**Brief:** Of all the entries below, only the lines from the one with "-- ==== Sys2Proof/Tests/Slice0.lean" up to and including the one with "The Allocator's next" are to be duplicated exactly.
Segment Start: Material supplied
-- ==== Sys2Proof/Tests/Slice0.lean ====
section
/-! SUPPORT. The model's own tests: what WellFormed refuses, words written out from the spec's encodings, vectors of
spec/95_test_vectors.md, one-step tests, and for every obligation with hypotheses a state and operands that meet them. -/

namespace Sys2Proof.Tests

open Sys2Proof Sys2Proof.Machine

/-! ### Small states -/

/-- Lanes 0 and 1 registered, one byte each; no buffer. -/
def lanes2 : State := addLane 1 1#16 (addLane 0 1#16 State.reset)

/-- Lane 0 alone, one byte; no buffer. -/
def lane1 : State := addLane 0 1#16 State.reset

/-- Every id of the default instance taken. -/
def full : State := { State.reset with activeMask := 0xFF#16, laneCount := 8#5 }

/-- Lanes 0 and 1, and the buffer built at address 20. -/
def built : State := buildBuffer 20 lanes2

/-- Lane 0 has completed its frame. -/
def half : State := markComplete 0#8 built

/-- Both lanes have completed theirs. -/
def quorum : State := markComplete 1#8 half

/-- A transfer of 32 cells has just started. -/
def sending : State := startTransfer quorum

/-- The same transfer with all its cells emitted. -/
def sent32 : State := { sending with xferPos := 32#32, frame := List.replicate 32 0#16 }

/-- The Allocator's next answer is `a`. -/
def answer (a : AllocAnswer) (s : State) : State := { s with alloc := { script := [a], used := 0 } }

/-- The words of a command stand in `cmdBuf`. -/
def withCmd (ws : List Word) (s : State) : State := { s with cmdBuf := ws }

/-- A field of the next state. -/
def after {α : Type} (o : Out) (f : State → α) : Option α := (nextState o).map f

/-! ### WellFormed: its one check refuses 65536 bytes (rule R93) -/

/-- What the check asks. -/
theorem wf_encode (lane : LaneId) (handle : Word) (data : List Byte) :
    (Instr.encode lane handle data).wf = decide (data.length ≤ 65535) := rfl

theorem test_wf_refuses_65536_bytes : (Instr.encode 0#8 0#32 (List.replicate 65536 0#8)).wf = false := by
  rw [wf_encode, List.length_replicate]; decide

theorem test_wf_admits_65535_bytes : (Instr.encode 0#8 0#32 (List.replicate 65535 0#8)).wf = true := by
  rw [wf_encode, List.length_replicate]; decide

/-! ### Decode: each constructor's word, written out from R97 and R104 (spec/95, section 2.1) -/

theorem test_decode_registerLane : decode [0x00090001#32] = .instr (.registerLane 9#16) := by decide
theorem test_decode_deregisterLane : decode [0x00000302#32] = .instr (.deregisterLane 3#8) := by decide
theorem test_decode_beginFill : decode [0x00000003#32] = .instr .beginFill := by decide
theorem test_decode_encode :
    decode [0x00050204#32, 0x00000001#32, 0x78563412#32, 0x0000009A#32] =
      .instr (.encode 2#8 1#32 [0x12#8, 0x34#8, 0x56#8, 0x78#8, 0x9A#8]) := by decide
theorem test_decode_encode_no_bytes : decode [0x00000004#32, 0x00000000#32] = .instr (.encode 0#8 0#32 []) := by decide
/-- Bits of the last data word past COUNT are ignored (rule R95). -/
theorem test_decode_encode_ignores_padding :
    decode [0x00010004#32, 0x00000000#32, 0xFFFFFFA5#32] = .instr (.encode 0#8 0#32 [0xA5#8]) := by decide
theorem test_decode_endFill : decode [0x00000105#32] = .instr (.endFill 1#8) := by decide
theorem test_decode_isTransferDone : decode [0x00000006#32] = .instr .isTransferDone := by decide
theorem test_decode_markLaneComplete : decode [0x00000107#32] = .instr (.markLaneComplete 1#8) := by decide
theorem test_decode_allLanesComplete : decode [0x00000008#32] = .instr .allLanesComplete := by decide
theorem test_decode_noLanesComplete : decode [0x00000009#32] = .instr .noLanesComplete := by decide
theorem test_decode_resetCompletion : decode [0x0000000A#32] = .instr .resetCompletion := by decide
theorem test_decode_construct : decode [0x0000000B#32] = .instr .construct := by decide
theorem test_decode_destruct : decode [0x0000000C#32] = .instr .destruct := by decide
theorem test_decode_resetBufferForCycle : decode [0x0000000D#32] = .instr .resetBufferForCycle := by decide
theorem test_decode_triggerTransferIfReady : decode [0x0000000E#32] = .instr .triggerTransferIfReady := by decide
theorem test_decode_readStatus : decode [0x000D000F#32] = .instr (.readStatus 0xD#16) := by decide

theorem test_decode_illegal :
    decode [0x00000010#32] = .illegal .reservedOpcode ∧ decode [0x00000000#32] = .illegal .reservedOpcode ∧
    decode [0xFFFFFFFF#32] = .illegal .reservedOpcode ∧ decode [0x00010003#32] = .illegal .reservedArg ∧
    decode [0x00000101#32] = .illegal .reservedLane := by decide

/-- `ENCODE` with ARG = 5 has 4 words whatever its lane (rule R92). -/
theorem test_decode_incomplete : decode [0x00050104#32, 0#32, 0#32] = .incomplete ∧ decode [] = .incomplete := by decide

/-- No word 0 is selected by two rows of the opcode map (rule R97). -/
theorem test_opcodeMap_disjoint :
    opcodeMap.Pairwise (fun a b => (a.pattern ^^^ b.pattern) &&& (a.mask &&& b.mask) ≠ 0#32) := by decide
Segment End: Material supplied
Segment Start: Material supplied
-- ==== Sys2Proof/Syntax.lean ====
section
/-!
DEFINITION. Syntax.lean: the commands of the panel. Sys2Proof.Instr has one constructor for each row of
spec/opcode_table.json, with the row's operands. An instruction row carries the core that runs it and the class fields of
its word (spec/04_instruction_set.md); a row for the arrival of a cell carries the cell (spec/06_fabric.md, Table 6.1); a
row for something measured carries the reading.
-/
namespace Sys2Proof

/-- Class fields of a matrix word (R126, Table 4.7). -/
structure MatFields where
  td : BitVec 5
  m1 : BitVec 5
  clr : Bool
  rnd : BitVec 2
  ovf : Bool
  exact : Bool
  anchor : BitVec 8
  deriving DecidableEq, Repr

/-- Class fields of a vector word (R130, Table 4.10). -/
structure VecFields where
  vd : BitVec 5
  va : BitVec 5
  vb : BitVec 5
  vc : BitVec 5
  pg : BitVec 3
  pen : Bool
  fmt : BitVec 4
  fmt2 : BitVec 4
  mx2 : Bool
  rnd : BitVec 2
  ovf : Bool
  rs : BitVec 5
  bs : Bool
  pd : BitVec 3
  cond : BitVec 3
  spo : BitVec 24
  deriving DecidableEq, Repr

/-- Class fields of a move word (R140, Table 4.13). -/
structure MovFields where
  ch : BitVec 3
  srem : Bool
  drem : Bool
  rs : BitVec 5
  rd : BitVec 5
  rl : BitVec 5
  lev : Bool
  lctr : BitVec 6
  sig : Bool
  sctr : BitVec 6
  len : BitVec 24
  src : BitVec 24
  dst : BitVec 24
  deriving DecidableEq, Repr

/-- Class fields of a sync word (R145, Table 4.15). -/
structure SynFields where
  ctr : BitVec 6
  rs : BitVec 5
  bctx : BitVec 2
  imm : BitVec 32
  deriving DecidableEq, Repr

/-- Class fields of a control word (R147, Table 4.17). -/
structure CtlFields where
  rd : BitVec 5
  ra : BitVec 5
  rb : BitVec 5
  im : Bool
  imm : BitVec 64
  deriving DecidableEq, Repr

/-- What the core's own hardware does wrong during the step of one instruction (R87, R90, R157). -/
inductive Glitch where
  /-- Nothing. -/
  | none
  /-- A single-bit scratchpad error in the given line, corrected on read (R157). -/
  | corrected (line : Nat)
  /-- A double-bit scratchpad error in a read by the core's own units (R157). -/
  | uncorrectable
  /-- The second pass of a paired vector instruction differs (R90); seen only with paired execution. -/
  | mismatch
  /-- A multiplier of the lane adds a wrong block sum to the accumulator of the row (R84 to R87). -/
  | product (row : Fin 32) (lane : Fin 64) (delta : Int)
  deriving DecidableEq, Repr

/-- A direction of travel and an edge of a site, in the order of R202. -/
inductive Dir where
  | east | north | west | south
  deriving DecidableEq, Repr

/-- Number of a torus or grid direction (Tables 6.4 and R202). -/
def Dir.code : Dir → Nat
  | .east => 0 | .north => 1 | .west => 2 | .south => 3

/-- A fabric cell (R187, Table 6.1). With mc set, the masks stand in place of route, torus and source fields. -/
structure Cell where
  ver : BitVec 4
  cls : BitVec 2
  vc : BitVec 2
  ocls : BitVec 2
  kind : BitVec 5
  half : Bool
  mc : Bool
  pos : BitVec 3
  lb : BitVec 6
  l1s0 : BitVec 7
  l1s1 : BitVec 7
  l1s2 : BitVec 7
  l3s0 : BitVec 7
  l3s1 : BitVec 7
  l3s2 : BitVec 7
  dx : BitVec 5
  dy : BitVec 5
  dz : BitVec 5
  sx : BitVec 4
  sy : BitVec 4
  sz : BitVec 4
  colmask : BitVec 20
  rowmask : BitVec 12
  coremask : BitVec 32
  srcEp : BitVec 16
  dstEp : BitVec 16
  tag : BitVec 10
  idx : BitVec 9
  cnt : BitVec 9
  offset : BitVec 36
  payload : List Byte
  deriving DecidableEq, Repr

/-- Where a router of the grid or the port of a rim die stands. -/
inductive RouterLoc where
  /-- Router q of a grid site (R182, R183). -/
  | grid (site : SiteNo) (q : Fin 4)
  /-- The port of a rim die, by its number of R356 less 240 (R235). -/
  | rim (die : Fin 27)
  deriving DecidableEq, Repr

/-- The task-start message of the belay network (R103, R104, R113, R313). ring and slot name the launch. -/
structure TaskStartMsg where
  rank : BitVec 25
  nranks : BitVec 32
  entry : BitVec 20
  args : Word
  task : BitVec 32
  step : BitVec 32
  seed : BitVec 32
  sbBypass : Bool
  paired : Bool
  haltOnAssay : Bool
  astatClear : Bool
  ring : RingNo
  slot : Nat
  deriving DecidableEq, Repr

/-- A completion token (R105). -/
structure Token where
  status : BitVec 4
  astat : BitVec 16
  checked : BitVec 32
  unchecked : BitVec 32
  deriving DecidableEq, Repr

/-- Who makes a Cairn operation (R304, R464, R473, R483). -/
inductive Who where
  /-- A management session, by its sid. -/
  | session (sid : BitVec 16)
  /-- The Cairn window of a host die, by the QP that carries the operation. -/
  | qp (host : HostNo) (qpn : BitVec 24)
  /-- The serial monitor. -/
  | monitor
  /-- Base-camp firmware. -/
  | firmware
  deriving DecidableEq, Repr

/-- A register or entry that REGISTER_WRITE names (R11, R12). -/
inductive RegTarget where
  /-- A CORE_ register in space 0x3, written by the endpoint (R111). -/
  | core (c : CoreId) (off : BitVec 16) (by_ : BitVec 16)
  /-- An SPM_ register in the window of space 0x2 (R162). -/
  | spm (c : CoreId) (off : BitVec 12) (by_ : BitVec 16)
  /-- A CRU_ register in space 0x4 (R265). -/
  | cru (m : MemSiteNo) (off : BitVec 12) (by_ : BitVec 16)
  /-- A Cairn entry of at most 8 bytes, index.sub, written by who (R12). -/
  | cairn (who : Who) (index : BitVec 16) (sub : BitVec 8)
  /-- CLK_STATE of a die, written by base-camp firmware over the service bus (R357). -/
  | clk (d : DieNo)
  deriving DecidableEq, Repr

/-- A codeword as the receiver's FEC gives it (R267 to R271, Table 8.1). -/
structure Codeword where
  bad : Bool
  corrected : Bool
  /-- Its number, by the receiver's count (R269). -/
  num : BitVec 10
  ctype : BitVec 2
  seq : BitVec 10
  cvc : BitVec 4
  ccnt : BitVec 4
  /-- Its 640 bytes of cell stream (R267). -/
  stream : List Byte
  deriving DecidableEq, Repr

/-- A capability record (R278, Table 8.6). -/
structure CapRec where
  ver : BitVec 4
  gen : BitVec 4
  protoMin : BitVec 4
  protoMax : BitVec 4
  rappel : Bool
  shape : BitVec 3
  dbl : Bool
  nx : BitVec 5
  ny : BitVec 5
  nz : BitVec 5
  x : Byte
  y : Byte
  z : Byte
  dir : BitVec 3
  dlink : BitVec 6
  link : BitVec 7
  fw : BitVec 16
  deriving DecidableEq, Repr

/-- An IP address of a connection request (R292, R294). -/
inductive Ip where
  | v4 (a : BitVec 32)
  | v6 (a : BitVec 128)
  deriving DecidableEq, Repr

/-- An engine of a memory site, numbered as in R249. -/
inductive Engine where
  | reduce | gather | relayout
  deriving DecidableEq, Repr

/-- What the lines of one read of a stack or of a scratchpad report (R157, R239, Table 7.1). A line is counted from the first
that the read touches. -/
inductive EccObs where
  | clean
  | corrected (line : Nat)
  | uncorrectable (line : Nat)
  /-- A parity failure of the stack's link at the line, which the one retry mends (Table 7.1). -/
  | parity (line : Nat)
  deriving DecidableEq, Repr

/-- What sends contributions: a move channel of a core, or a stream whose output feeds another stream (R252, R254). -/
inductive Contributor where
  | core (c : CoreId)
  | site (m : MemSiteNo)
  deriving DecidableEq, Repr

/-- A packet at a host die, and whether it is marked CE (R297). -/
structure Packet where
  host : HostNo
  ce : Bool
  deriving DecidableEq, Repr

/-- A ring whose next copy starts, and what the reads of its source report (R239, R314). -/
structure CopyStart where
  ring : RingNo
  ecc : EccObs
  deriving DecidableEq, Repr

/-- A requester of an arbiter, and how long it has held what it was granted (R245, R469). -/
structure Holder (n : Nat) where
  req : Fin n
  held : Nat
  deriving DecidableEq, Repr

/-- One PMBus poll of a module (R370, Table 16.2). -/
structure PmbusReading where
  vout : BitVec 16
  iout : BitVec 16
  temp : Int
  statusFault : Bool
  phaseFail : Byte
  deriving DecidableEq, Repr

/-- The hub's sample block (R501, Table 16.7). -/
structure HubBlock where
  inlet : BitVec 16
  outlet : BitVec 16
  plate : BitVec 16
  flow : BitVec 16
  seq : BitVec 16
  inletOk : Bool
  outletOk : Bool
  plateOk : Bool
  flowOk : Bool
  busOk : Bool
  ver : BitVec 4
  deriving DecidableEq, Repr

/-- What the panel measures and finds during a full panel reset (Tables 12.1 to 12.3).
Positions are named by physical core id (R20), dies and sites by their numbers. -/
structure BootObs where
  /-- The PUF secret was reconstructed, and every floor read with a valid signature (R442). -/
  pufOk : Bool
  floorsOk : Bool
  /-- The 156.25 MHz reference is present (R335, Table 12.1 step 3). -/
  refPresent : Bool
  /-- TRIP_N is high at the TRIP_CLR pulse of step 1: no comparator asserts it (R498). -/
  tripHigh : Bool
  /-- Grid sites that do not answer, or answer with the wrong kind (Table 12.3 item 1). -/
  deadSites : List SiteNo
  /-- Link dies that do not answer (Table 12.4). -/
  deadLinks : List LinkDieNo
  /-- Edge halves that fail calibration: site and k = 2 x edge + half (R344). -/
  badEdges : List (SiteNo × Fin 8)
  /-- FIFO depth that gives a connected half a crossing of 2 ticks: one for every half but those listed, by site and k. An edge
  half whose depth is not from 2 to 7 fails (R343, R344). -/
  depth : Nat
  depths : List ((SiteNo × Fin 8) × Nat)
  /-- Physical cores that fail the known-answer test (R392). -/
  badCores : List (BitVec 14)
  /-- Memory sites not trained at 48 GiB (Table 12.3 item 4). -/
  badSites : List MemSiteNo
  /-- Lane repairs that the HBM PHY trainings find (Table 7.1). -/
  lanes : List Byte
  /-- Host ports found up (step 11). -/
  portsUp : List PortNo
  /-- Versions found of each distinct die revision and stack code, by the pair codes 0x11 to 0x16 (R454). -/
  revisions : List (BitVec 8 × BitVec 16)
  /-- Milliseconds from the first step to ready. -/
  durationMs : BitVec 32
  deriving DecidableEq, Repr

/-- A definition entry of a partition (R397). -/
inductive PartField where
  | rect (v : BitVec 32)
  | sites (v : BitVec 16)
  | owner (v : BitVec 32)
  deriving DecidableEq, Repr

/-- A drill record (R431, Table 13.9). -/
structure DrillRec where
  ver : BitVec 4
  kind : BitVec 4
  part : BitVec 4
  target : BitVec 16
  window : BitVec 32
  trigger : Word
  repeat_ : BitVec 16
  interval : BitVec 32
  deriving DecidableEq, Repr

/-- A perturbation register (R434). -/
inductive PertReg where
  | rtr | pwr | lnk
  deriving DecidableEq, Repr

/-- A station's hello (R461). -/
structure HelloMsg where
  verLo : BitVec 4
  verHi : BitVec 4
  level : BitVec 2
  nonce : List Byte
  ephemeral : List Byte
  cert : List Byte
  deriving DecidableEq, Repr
Segment End: Material supplied
**Answer to this task:**
-- ==== Sys2Proof/Tests/Slice0.lean ====
section
/-! SUPPORT. The model's own tests: what WellFormed refuses, words written out from the spec's encodings, vectors of
spec/95_test_vectors.md, one-step tests, and for every obligation with hypotheses a state and operands that meet them. -/

namespace Sys2Proof.Tests

open Sys2Proof Sys2Proof.Machine

/-! ### Small states -/

/-- Lanes 0 and 1 registered, one byte each; no buffer. -/
def lanes2 : State := addLane 1 1#16 (addLane 0 1#16 State.reset)

/-- Lane 0 alone, one byte; no buffer. -/
def lane1 : State := addLane 0 1#16 State.reset

/-- Every id of the default instance taken. -/
def full : State := { State.reset with activeMask := 0xFF#16, laneCount := 8#5 }

/-- Lanes 0 and 1, and the buffer built at address 20. -/
def built : State := buildBuffer 20 lanes2

/-- Lane 0 has completed its frame. -/
def half : State := markComplete 0#8 built

/-- Both lanes have completed theirs. -/
def quorum : State := markComplete 1#8 half

/-- A transfer of 32 cells has just started. -/
def sending : State := startTransfer quorum

/-- The same transfer with all its cells emitted. -/
def sent32 : State := { sending with xferPos := 32#32, frame := List.replicate 32 0#16 }

/-- The Allocator's next answer is `a`. -/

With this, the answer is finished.